— How to complete this task —
Pick each line containing "unitSafe" out of the records.

Start of Data excerpts

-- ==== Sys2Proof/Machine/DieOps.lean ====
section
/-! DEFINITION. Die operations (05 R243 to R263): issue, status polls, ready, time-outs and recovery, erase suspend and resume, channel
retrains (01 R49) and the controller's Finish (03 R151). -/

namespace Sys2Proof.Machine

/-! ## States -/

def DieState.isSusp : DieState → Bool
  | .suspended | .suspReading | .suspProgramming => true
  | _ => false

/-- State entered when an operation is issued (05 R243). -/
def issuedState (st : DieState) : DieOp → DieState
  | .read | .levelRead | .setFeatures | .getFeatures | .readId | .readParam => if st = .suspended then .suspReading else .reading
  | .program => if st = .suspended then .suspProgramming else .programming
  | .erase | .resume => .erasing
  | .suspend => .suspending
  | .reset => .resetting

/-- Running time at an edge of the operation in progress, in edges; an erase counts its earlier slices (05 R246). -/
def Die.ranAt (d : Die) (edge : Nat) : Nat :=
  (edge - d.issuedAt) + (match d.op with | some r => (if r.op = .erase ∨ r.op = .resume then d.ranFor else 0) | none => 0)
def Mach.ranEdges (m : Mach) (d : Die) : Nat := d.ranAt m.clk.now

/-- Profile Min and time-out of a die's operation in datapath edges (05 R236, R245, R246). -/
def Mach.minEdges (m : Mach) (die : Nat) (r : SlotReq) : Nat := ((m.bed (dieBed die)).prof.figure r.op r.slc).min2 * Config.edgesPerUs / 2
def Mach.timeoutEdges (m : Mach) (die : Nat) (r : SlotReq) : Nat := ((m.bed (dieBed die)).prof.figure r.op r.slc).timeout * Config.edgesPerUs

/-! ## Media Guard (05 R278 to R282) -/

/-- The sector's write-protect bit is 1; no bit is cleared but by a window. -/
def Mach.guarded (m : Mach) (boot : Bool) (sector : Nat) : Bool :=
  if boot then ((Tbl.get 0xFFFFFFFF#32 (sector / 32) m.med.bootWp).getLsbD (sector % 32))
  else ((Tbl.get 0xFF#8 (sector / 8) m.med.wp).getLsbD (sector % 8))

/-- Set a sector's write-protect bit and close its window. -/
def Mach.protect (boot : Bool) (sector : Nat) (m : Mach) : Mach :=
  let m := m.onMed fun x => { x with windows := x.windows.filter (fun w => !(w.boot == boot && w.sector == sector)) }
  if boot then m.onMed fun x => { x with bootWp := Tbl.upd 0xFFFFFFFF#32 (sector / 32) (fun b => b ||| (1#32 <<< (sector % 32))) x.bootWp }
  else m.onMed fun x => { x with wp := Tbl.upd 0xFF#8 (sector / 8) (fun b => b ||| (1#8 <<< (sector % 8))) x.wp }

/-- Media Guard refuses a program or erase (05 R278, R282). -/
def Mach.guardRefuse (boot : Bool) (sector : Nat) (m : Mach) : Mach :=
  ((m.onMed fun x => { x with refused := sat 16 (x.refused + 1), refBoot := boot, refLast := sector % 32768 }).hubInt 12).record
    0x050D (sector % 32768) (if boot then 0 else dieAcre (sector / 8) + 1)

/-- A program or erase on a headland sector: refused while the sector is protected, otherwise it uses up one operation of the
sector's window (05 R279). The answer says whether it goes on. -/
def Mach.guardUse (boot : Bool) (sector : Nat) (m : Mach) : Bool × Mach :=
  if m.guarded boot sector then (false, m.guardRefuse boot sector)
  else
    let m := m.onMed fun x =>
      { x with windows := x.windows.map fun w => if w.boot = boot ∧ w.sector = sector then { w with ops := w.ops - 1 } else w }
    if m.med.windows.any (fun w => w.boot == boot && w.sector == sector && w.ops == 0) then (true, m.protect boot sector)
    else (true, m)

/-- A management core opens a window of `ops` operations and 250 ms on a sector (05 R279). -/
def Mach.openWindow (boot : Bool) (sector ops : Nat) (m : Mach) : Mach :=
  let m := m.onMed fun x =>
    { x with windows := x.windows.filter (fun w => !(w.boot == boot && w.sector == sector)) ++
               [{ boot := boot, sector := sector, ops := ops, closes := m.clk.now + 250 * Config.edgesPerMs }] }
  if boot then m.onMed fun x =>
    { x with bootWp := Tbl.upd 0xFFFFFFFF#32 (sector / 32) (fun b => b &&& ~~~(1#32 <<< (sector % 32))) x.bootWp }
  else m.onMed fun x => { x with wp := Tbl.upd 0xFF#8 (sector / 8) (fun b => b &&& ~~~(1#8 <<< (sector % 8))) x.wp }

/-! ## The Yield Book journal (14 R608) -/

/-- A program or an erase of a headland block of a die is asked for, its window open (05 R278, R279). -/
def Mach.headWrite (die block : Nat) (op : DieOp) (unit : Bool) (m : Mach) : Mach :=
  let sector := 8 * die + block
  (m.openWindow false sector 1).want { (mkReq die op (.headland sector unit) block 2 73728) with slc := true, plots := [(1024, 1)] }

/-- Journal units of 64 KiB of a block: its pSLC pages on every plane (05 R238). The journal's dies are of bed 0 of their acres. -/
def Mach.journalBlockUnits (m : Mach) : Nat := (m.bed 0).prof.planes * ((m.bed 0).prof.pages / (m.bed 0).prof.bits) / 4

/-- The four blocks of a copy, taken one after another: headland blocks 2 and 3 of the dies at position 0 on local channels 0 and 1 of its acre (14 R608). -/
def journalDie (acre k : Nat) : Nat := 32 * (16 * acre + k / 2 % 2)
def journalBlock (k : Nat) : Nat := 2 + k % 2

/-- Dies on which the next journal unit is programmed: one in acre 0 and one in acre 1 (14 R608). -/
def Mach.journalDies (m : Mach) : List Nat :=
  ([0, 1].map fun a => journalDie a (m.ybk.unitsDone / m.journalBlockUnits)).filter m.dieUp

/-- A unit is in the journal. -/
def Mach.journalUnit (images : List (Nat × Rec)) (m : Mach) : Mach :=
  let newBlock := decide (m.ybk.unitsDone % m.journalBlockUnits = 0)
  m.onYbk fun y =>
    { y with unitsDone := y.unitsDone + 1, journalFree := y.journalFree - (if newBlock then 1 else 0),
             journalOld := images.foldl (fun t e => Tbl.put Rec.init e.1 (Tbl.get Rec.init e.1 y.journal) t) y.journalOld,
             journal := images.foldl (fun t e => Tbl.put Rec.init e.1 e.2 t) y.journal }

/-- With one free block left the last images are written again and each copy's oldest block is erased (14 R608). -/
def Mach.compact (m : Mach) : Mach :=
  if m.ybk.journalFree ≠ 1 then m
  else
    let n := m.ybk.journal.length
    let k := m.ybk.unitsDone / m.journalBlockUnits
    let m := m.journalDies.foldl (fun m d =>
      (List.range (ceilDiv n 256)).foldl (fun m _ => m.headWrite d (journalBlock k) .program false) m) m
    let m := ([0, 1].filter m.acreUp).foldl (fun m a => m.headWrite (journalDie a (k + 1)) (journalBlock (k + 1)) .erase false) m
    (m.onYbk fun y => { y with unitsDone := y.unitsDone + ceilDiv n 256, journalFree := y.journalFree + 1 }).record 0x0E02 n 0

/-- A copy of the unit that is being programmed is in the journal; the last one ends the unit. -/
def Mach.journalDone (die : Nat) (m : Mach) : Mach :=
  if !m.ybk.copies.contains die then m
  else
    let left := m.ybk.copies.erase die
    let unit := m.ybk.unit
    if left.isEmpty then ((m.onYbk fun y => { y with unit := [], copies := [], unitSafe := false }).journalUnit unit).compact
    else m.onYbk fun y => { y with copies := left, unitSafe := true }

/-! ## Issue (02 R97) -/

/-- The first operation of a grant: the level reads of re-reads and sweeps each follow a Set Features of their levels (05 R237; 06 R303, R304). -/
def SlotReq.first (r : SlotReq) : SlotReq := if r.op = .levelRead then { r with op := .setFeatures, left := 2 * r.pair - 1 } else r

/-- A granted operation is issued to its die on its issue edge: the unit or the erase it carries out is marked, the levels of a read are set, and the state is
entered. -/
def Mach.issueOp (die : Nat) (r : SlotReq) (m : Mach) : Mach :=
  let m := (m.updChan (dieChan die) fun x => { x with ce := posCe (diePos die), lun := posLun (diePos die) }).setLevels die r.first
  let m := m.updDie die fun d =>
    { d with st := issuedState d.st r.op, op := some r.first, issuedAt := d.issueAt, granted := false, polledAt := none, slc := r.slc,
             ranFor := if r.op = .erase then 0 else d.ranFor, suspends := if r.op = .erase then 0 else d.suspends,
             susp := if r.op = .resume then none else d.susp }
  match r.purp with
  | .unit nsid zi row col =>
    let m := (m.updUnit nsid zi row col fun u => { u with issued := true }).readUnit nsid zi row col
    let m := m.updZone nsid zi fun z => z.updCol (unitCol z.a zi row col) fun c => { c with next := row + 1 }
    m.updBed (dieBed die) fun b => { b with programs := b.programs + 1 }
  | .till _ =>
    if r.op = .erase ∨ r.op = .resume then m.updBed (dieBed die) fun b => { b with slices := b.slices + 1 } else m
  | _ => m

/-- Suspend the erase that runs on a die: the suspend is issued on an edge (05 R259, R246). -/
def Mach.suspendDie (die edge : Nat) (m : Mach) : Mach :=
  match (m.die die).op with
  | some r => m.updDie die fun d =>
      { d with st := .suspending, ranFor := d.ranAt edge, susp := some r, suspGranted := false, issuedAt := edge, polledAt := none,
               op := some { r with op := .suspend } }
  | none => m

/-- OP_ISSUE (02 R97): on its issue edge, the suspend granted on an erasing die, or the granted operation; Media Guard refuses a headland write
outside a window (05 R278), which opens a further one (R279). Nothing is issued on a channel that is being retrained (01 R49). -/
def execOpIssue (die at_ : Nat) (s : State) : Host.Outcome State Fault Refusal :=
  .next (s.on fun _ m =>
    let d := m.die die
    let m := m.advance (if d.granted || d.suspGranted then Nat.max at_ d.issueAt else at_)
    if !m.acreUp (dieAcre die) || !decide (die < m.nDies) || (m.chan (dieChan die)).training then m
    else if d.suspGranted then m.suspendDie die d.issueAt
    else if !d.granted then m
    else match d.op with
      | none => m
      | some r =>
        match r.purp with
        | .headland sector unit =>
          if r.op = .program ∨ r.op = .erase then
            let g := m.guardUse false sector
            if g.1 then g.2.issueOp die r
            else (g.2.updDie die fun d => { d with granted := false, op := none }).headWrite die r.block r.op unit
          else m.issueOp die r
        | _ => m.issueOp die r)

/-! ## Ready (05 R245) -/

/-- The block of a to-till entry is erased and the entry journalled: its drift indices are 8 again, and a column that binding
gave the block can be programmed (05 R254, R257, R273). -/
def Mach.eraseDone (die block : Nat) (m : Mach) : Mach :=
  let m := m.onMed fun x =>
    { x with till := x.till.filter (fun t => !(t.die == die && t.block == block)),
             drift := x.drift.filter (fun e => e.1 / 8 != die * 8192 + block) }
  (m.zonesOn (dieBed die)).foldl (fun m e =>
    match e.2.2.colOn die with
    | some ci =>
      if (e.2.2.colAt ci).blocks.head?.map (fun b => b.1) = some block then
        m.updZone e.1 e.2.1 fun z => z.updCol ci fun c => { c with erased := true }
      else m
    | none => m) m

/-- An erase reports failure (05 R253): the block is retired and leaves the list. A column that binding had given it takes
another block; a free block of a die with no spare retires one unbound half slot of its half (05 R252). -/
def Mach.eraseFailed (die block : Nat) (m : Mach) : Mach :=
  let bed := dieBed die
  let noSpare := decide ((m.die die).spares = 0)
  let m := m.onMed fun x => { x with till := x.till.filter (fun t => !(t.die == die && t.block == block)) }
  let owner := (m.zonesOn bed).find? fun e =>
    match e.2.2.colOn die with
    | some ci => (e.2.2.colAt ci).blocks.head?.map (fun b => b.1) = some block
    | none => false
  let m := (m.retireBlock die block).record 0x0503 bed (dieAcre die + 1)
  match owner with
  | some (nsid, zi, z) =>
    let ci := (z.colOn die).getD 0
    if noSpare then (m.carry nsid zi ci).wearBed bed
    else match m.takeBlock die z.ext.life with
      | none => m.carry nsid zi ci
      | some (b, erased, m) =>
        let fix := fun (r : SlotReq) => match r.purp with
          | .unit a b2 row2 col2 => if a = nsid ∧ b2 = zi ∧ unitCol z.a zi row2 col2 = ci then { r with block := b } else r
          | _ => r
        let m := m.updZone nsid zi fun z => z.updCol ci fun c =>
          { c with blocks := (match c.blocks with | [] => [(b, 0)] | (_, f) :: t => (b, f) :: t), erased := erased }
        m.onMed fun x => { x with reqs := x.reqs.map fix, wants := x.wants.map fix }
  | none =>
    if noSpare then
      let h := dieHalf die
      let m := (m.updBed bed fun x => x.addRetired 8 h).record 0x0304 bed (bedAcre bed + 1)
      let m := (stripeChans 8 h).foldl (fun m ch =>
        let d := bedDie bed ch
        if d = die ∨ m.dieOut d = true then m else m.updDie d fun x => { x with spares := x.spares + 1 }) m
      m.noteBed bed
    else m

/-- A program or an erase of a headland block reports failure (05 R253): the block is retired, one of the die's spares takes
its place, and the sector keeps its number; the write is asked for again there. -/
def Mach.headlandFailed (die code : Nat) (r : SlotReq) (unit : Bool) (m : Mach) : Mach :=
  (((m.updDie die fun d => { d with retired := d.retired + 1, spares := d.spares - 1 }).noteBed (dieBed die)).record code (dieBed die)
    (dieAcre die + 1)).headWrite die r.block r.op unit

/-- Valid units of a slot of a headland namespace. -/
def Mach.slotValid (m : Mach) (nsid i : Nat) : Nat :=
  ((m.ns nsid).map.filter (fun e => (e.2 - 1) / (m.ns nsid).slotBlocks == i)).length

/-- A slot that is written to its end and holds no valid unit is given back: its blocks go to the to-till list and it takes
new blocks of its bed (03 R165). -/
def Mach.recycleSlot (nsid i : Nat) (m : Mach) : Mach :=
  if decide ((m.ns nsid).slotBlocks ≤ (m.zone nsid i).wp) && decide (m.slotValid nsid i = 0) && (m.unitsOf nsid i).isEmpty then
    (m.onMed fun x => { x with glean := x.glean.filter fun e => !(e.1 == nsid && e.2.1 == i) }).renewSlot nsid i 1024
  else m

End of Data excerpts

— Expected answer —
    if left.isEmpty then ((m.onYbk fun y => { y with unit := [], copies := [], unitSafe := false }).journalUnit unit).compact
    else m.onYbk fun y => { y with copies := left, unitSafe := true }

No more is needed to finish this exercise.